A mensagem é que Jesus veio de uma história muito concreta, uma história em que há tragédias e pecados, enganos e traições, paixões e afectos, uma história em que não há raça pura, porque dela fazem parte também mulheres estrangeiras. Uma história  como a história de todos os tempos e também dos nossos dias. Jesus encarnou-se verdadeiramente, não só no sentido de que nasceu de uma mãe e teve um corpo humano, mas também no sentido de que entrou na história humana tal como ela é, com o bem e com o mal que apresenta, com as suas virtudes e os seus erros e mesmo crimes. Como se costuma dizer, Deus escreve direito por linhas tortas; a fidelidade de Deus não se perde, o seu plano de salvação nos abre na mesma o caminho. E isto passa também através de relações concretas entre homens e mulheres. As mulheres das quais deriva a história em que Jesus se insere nesta terra não são todas e apenas histórias virtuosas. São as que são! No fundo, isto é também para nós (que conhecemos as nossas histórias por vezes não fáceis) uma mensagem de esperança”.
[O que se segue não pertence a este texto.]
/-- Some axis is clamped at this tick (R301, R302, R312, R320). -/
def State.clamped (s : State) : Bool :=
  let past := fun (x : Axis) (ax : Nat) => decide (x.v.natAbs > s.vMax ax) ||
    x.stopsPast (s.aMax ax) (s.jMax ax)
  past s.profile.y 0 || past s.profile.x 1 || ((s.profile.phase = 2 || s.profile.phase = 3) && s.wantsClamp)

/-- The data bytes of a frame (R320). -/
def State.frameBytes (s : State) : List Byte :=
  let g := s.profile
  let b := fun (c : Bool) (n : Nat) => if c then n else 0
  let flags := b (s.fld R.PROFILE_CFG 4 4 = 1) 32 + b g.stop 16 + b s.clamped 8 + b (g.phase = 1) 4 +
    b (2 ≤ g.phase ∧ g.phase ≤ 4) 2 + b (s.enabled 15) 1
  let d := leBytes 1 g.seq ++ leBytes 1 flags ++ leBytes 6 (lowBits 48 (g.y.p / 4294967296)) ++ leBytes 4 (lowBits 32 (g.y.v / 65536)) ++
    leBytes 6 (lowBits 48 (g.x.p / 4294967296)) ++ leBytes 4 (lowBits 32 (g.x.v / 65536))
  d ++ leBytes 2 (crc16ibm.crc d)

/-- Set-points leave: a serial frame, or steps (R319, R322). -/
def State.sendSetpoint (s : State) : State :=
  if s.profOut = 1 then
    let l := setpointLine s.profile.disp s.frameBytes
    ({ s with profile := { s.profile with seq := (s.profile.seq + 1) % 256, disp := l.2 } }.inc R.PROFILE_FRAMES).emit (.setpoint s.frameBytes l.1)
  else if s.profOut = 2 then
    let k := (s.profile.y.p / 4294967296).fdiv (max 1 (s.fld R.PROFILE_STEP_SIZE 15 0) : Nat)
    let s1 := { s with profile := { s.profile with stepOld := k } }
    if k = s.profile.stepOld then s1 else s1.emit (.steps (k - s.profile.stepOld))
  else s

/-- RUNUP ends once v_run is reached (R305). -/
def State.reachRun (s : State) : State :=
  if s.profile.phase = 2 ∧ s.profile.y.a = 0 ∧ s.profile.y.v.natAbs = s.vRun * 65536 then { s with profile := { s.profile with phase := 3 } } else s

/-- A tick may move an axis: X in a move or a stop only, Y in every phase with motion. -/
def Profile.movable (g : Profile) (ax : Nat) : Bool :=
  if ax = 0 then 2 ≤ g.phase ∧ g.phase ≤ 8 else g.x.target.isSome || !g.x.rest

/-- SETPOINT_FRAME (R298, R299, R319, R322). -/
def execSetpointFrame (jy jx : Int) (s : State) : Host.Outcome State Fault Refusal :=
  let g := s.profile
  if !s.profRuns then .next s
  else if !(g.y.allows (s.vMax 0) (s.aMax 0) (s.jMax 0) jy && g.x.allows (s.vMax 1) (s.aMax 1) (s.jMax 1) jx) then .next s
  else if (jy ≠ 0 ∧ !g.movable 0) ∨ (jx ≠ 0 ∧ !g.movable 1) then .next s
  else
    let s1 := { s with profile := { g with y := g.y.tick jy, x := g.x.tick jx } }
    let moving := !(s1.profile.y.rest && s1.profile.x.rest)
    .next ((s1.setFld (statusOf 15) 16 16 (if moving then 1 else 0)).reachRun).sendSetpoint

/-- THERM sets the thermal-pause cause: pause mode, and a class at throttle or above (R310, R518). -/
def State.thermPause (s : State) : Bool :=
  fieldOf (s.inForce R.THERM_MODE) 1 0 ≠ 0 && [0, 1, 2].any (fun c => decide (s.classLevel c ≥ 2))

/-- A lane retrain holds the run (R219, R307). -/
def State.lanesTraining (s : State) : Bool :=
  (List.range 64).any (fun l => decide (1 ≤ (s.lane l).st ∧ (s.lane l).st ≤ 5) || (s.lane l).wentDown)

/-- HOLD_CAUSE for a settled stage (R307). -/
def State.holdCause (s : State) : Nat :=
  let b := fun (c : Bool) (n : Nat) => if c then n else 0
  match s.runStripe with
  | none => b s.profile.resumeWait 64 + b s.profile.pause 16 + b s.lanesTraining 8 + 1
  | some x =>
    let waits := decide (x.st ≠ .writing ∧ x.st ≠ .draining) && !(decide (x.st = .contained) && decide (x.ckpt = 5))
    b s.profile.resumeWait 64 + b s.profile.pause 16 + b s.lanesTraining 8 +
    b (waits && decide (x.lead < min 2048 (x.endRow - x.firstRow))) 4 + b (decide (x.prepass ≠ 0 ∧ x.prepass ≠ 4)) 2 + b waits 1

/-- Where the run or the resumed run starts: Y_START, or the re-entry point (R305, R316). -/
def State.reentry (s : State) (r : RunRec) : Int :=
  s.profile.pH - r.dir * ((dAcc (r.vWrite * 65536) (s.aMax 0) (s.jMax 0) / 4294967296 : Nat) + s.rd R.PROFILE_RESUME_MARGIN : Int)

/-- The measured Y stands off the start of the run by more than SETTLE_TOL (R305). -/
def State.unsettled (s : State) : Bool :=
  match s.run? with
  | none => false
  | some r => decide ((s.mainPos - if s.profile.held then s.reentry r else r.yStart).natAbs > s.rd R.PROFILE_SETTLE_TOL)

/-- HOLD_CAUSE (R307). -/
def State.holdReg (s : State) : Nat := if s.profile.phase = 1 then s.holdCause + (if s.unsettled then 32 else 0) else 0

/-- RUNUP_START (R302, R305, R307). -/
def execRunupStart (smp : Sample) (s : State) : Host.Outcome State Fault Refusal :=
  let s := s.see smp
  if s.run?.isNone ∨ !s.profRuns ∨ s.profile.phase ≠ 1 ∨ s.holdReg ≠ 0 ∨ s.profile.stop then .next s
  else
    let s1 := { s with profile := { s.profile with phase := 2, held := false, runDone := false, y := { s.profile.y with target := none } } }
    .next (if s1.wantsClamp then s1.limited 0 else s1)

/-- RUNOUT_START (R305). -/
def execRunoutStart (s : State) : Host.Outcome State Fault Refusal :=
  match s.run? with
  | none => .next s
  | some r => if s.profRuns ∧ (s.profile.phase = 2 ∨ s.profile.phase = 3)
    then .next ({ s with profile := { s.profile with phase := 4 } }.moveAxis 0 r.yEnd) else .next s

/-- The payload of a keep record, by type and instance. -/
def encField (p : List Byte) (o : Nat) (signed : Bool) : Int := if signed then signedOf 16 (leAt p o 2) else leAt p o 2

/-- A fit differs from the record in force by more than 4 codes, or 0.2 % for GAIN and PHASE (R545). -/
def fitDiffers (old new : List Byte) : Bool :=
  let d := fun o sg => (encField new o sg - encField old o sg).natAbs
  decide (d 0 true > 4 ∨ d 2 true > 4) ||
  decide (1000 * d 4 false > 2 * (encField old 4 false).natAbs ∨ 1000 * d 6 true > 2 * (encField old 6 true).natAbs)

/-- Fits of the sin/cos channels written as encoder records (R545, R546). -/
def State.encAuto (s : State) (fits : List (Nat × List Byte)) : State :=
  if s.fld R.KEEP_CFG 0 0 = 0 then s
  else fits.foldl (fun s f =>
    let old := ((s.keepOf 0x0011 f.1).getD (List.replicate 16 0))
    if f.1 < 4 ∧ s.encMode f.1 = 2 ∧ f.2.length = 16 ∧ fitDiffers old f.2 then s.putKeep 0x0011 f.1 f.2 else s) s

/-- RUN_END (R305, R306). -/
def execRunEnd (fits : List (Nat × List Byte)) (s : State) : Host.Outcome State Fault Refusal :=
  if !s.profRuns ∨ s.profile.phase ≠ 4 ∨ !s.profile.y.there then .next s
  else
    let s1 := ({ s with profile := { s.profile with phase := 0, runDone := true, limitedSent := false } }).encAuto fits
    match s.runStripe with
    | none => .next s1
    | some x => if x.st = StripeSt.writing ∧ s.drover.k < x.lastFlash
      then .next (s1.contain { code := Code.PROFILE_RUN_END, cls := 2, stripe := x.who }) else .next s1

/-- The stripe whose run comes next: armed or waiting, or in effect with its run not begun. -/
def State.nextRun (s : State) : Option Stripe :=
  (sortBy (·.ord) (s.stripes.filter (fun t => t.st = .armed ∨ t.st = .waiting ∨ t.st = .writing))).find?
    (fun t => s.profile.runId ≠ some (t.slot, t.id, t.pass))

/-- TURNAROUND_START (R307, R310, R518). -/
def execTurnaroundStart (s : State) : Host.Outcome State Fault Refusal :=
  let busy := s.stripes.any (fun t => t.st = .writing && s.profile.runId == some (t.slot, t.id, t.pass))
  match s.nextRun with
  | none => .next s
  | some x =>
    if !s.profRuns ∨ s.profile.phase ≠ 0 ∨ busy ∨ s.profile.held ∨ s.profile.stop then .next s
    else
      let r := s.runOf x.slot x.id
      let pause := s.thermPause
      let s0 := if pause then s.bump R.THERM_PAUSE 31 16 1 else s
      let s1 := { s0 with profile := { s0.profile with phase := 5, runId := some (x.slot, x.id, x.pass), runDone := false, limitedSent := false, pause } }
      let s2 := s1.moveAxis 0 r.yStart
      .next (if s.fld R.PROFILE_CFG 4 4 = 1 then s2.moveAxis 1 r.xPos else s2)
- P. Lombardi, vimos até agora o grupo de mulheres da genealogia de Jesus, mas, conforme disse na homilia, há ainda um outro grupo de mulheres no Advento, que são também importantes na história da salvação?
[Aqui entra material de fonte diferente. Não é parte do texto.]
-- ==== Sys2Proof/Machine/Host.lean ====
section
/-! DEFINITION. The host interface: doorbells, wake causes, the start of a command, and the commands that open, load, flush,
trace and close (R414 to R433, R445 to R457, R52, R53, R566). The commands over stripes are in Stripes.lean. -/

namespace Sys2Proof.Machine

/-! ### Wake causes -/

/-- The Dusk entry under way is undone (R499): steps taken in reverse order; a stack past its commit point goes through its
exit, and one before it stays in service (R348). -/
def State.cancelDusk (s : State) : State :=
  ({ s with phase := 0 }.inc R.CLK_DUSK_CANCELS).setFld R.SYS_POWER_REQ 1 0 0

/-- A wake cause of R500 by its WAKE_CAUSE code: in Dusk the wake begins (R501), during the entry the entry is undone (R499). -/
def State.wake (s : State) (cause : Nat) : State :=
  if s.fatal ≠ 0 ∨ !s.booted ∨ s.nightReady then s
  else if s.power = .day ∧ s.phase = 2 then s.cancelDusk
  else if s.power = .dusk ∧ s.phase = 0 then
    ({ s with phase := 3 }.setFld R.CLK_POWER_STATE 18 16 cause).setFld R.SYS_POWER_REQ 1 0 0
  else s

/-- A doorbell finds the part in Dusk, or on its way there, and wakes it (R420). -/
def State.asleep (s : State) : Bool := s.power = .dusk || (s.power = .day && s.phase = 2)

/-! ### Doorbells -/

/-- A doorbell refused (R416, R456). -/
def State.badDoorbell (s : State) (q off v : Nat) : State :=
  s.record { code := Code.HOST_DOORBELL_RANGE, cls := 7, origin := .operator, lk := 6, l0 := 7, l1 := q * 2 ^ 16 + off, l2 := v }

/-- SQ_TAIL_DOORBELL: the commands up to the new tail become visible, in the order of the doorbells (R416, R417, R421, R456). A
tail that would put more than size − 1 commands in the queue cannot be told from a smaller one, and none is refused for it. -/
def execSqTailDoorbell (q v : Nat) (s : State) : Host.Outcome State Fault Refusal :=
  if s.power = .night ∨ !s.booted ∨ s.fatal ≠ 0 ∨ q > 63 then .next s
  else
    let x := s.queue q
    let s1 := s.wake 0
    if !x.en ∨ v ≥ x.size then .next (s1.badDoorbell q 0 v)
    else
      let n := (v + x.size - x.tail % x.size) % x.size
      let s2 := s1.setQueue q { x with tail := v }
      .next { s2 with host := { s2.host with visible := s2.host.visible ++ List.replicate n (q, s.asleep) } }

/-- CQ_HEAD_DOORBELL: completions held back while the CQ was full are written (R416, R419). -/
def execCqHeadDoorbell (q v : Nat) (s : State) : Host.Outcome State Fault Refusal :=
  if s.power = .night ∨ !s.booted ∨ s.fatal ≠ 0 ∨ q > 63 then .next s
  else
    let x := s.queue q
    let s1 := s.wake 0
    if !x.en ∨ v ≥ x.size then .next (s1.badDoorbell q 4 v)
    else .next ((s1.setQueue q { x with cqHead := v }).drain)

/-- EVQ_HEAD_DOORBELL: events that wait are written (R416, R426). -/
def execEvqHeadDoorbell (v : Nat) (s : State) : Host.Outcome State Fault Refusal :=
  if s.power = .night ∨ !s.booted ∨ s.fatal ≠ 0 then .next s
  else
    let s1 := s.wake 0
    if v ≥ s.evqSize then .next (s1.badDoorbell 0x40 0 v)
    else
      let s2 := { s1 with host := { s1.host with evqHead := v } }
      .next (State.drainEvents (s2.host.backlog.length + 1) s2)

/-- CQ_COALESCE_TIMEOUT (R425). -/
def execCqCoalesceTimeout (q : Nat) (s : State) : Host.Outcome State Fault Refusal :=
  let x := s.queue q
  if q > 63 ∨ x.unsignalled = 0 then .next s
  else .next ((s.setQueue q { x with unsignalled := 0 }).emit (.msix (fieldOf x.ctrl.toNat 21 16)))

/-! ### The start of a command -/

/-- The entry of R418 from its sixteen words. -/
def cmdOf (n q head : Nat) (w : List Nat) : Cmd :=
  let a := fun i => w.getD i 0
  { n, sq := q, cid := fieldOf (a 0) 31 16, flags := fieldOf (a 0) 15 8, opcode := fieldOf (a 0) 7 0, jobId := a 1, sel := a 2, arg0 := a 3,
    addr := a 4 + 2 ^ 32 * a 5, len := a 6, addr2 := a 7 + 2 ^ 32 * a 8, arg1 := a 9, head }

/-- The fields a command uses (R428): JOB_ID, SEL, ADDR with LEN, ADDR2, and the flags it defines. -/
structure FieldUse where
  job : Bool := false
  sel : Bool := false
  buf : Bool := false
  addr2 : Bool := false
  flags : Nat := 0
  arg0 : Nat := 0
  arg1 : Nat := 0
  selMask : Nat := 0xFFFFFFFF
  minLen : Nat := 0
  maxLen : Nat := 0xFFFFFFFF
  unit : Nat := 1
  deriving DecidableEq, Repr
Sim, são mulheres estéreis ou já de uma certa idade, mas que não tiveram filhos. Sofrem com humildade e paciência ou então continuam a desejar e a esperar ter um filho. E rezam a Deus para que lhes satisfaça esse desejo. São muitas e de entre elas há Sara, esposa de Abraão, que dá à luz um filho já em idade avançada. E acontece o mesmo também com outras esposas e mães dos patriarcas: Rebeca, esposa de Isaac e mãe de Jacó; Raquel, mulher de Jacó e mãe de José e Benjamim, foi também abençoada pelo Senhor com a maternidade.”
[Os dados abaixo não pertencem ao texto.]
/-- THERM_SENSOR_FAILED (R511, R512, R522, R524). -/
def execThermSensorFailed (i : Nat) (s : State) : Host.Outcome State Fault Refusal :=
  let x := s.sensor i
  let c := s.sensorClass i
  let due := if 48 ≤ i ∧ i < 128 then decide (x.bad ≥ 3) else decide (x.bad ≥ 1)
  if !s.alive ∨ c > 2 ∨ x.failed ∨ !due ∨ (64 ≤ i ∧ i < 128 ∧ s.headAbsent) then .next s
  else
    let s1 := s.setSensor i { x with failed := true, acked := false, good := 0 }
    let s2 := (s1.record { code := Code.THERM_SENSOR_FAILED, cls := 1, lk := 8, l0 := i }).raiseIrq 2 3
    .next (((if s.classLevel c ≥ 2 then s2.beginHold c else s2).checkPair c).showCeil)

/-- THERM_SENSOR_RECOVERED (R511, R522, R524). -/
def execThermSensorRecovered (i : Nat) (s : State) : Host.Outcome State Fault Refusal :=
  let x := s.sensor i
  if !s.alive ∨ !x.failed ∨ x.good < 8 then .next s
  else
    let c := s.sensorClass i
    .next ((((s.setSensor i { x with failed := false, acked := false }).endHold c).checkPair c).showCeil)

/-- An acknowledgement (R523): only the Operator and the Owner make one, and each is audited. -/
def State.ack (s : State) (o : Origin) (v : Nat) : State :=
  let i := fieldOf v 7 0
  let x := s.sensor i
  if o ≠ .operator ∧ o ≠ .owner then s.refuse o Code.FOLD_ROLE R.THERM_ACK v (some 4)
  else if !x.failed then s.refuse o Code.THERM_ACK_NOT_FAILED R.THERM_ACK v
  else if s.auditFull then s.countFull.refuse o Code.AUDIT_FULL R.THERM_ACK v
  else ((s.commit 1 o R.THERM_ACK 0 i []).setSensor i { x with acked := true }).endHold (s.sensorClass i)

/-- THERM_ACK. -/
def execThermAck (o : Origin) (v : Nat) (s : State) : Host.Outcome State Fault Refusal :=
  .next (s.act o R.THERM_ACK v (fun s => s.ack o v))

end Sys2Proof.Machine
end

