/-- The internal state of a block returned to that of power-up (R622). What lies in DRAM, in the SRAM pools, in the keep and in the bell
words, the error log, the audit log, the seconds of TIME and the CRC engines' contexts stay (R368, R377, R409, R590; log entry
45). -/
def State.softState (s : State) (p : Nat) : State :=
  match p with
  | 2 => s.softTherm
  | 5 => { s with clock := { s.clock with exchanges := 0, goodSync := 0, badSync := 0, gmLarge := false } }
  | 7 => { s with host := { queues := s.host.queues.foldl (fun m q => kset (fun _ => {}) m q.1 q.2.reset) s.host.queues, nextCmd := s.host.nextCmd, goOrder := s.host.goOrder } }
  | 8 => { s with ctxs := [] }
  | 9 => s.setFld (statusOf 9) 16 16 0
  | 14 => let d := s.drover
          { s with drover := { lastIndex := d.lastIndex, strobedEver := d.strobedEver, cals := d.cals, aligned := d.aligned, pll := d.pll, bank := d.bank, banks := d.banks, out := d.out, ramping := d.ramping } }
  | 15 => { s with profile := {} }
  | 16 => { s with drover := { s.drover with out := [0, 0, 0, 0], ramping := false, slipPending := false } }
  | 17 => { s with flink := {} }
  | 19 => { s with ivdon := {} }
  | 26 => { s with trace := {} }
  | _ => s

/-- The counting and recording registers of a page (R670), the registers shown per channel in each of their copies. -/
def countRegs (p : Nat) : List (RegAddr × Nat) :=
  let rows := ((pageRows p).filter (fun r => r.counts && r.acc = .ro)).map (fun r => (p * 0x1000 + r.off, r.mask))
  if p = 14 then rows.flatMap (fun r => [0, 1, 2, 3].map (fun ch => (r.1 + 0x100000 * ch, r.2))) else rows

/-- A register's masked field at its reset value. -/
def State.resetField (s : State) (a : RegAddr) (mask : Nat) : State :=
  s.wr a (s.rd a - Nat.land (s.rd a) mask + Nat.land (regReset a).toNat mask)

/-- The condition sources of a page: BEAM_OFF of SYS (R492, R620). -/
def conditionIrqs (p : Nat) : Nat := if p = 0 then 4 else 0

/-- A soft reset of a page (R622, R670): with the counting and recording registers go the header's records of events, IRQ_RAW of
the event sources, ERR_FIRST, ERR_COUNT, REFUSE and AUDIT_SEQ, and IRQ_PEND. -/
def State.softReset (s : State) (p : Nat) : State :=
  let s1 := (countRegs p).foldl (fun s r => s.resetField r.1 r.2) (s.softState p)
  let s2 := s1.wr (p * 0x1000 + 0x10) (Nat.land (s1.rd (p * 0x1000 + 0x10)) (conditionIrqs p))
  s.traced p ([0x0C, 0x18, 0x1C, 0x20, 0x2C].foldl (fun s o => s.wr (p * 0x1000 + o) 0) s2)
- E há ainda outras, ou são só estas?

Há dois outros contos muito belos de mulheres estéreis que recebem como dom um filho que elas dedicarão ao Senhor e que terão uma grande missão a desempenhar. São dois contos que a liturgia do Advento faz ouvir nas missas da novena de preparação ao Natal. Trata-se da mãe de Sansão, cujo nome é desconhecido, e da mãe de Samuel, Ana. Ela tem um marido que a ama muito e que lhe diz que não importa se não têm filhos, mas ela não se consola. Um dia, num santuário, ela expõe o seu caso a um sacerdote que lhe diz para ter confiança... E quando ela recebe a graça de conceber, cheia de gratidão, leva o filho ao Santuário e o oferece para o serviço ao Senhor. A ela está associado o cântico da gratidão: “A estéril deu à luz sete vezes e a rica de filho desfloresceu” . Quem ouve este cântico sente imediatamente a sua profunda consonância com o Magnificat de Maria. Para a mulher de fé a maternidade é muitas vezes um grande dom de Deus, o dom através do qual ela se dá conta de que o Senhor age em profundidade e de modo maravilhoso e surpreendente na sua vida e no mundo.”

- E não nos podemos esquecer de Isabel, outra figura feminina de que nos fala muito a liturgia do Advento, não é?

Sim, o primeiro capítulo do Evangelho de Lucas fala de um casal, ambos já idosos. São justos, piedosos e, no entanto, não tiveram filhos. Esta página evangélica quer-nos dizer que é preciso o dom de Deus, para que o que é impossível aos homens se torne possível. E o filho de Zacarias e Isabel chamar-se-á, João, que quer dizer, precisamente, “Dom de Deus”. Tudo permanece, todavia, segredo, e será o anjo a falar a Maria como sinal também para ela de que o que é impossível aos homens, é possível a Deus. Também Maria era estéril do ponto de vista humano!  Ela também faz parte deste grupo de mulheres estéreis através das quais se realiza o plano de Deus".

"Vemos, portanto, que não só Maria é a primeira a acolher Jesus, mas que há também uma mulher grávida, Isabel, que é a primeira testemunha da Incarnação de Jesus. Sempre as mulheres, tanto no início da história com a Incarnação, como no novo início da história com a Ressurreição. Mas no fundo é normal, pois a vida nasce delas; sentem profundamente, fisicamente, o sobressalto de alegria dentro de si. Então, peçamos às mulheres do Advento para nos abrirem os olhos e o coração à fé.”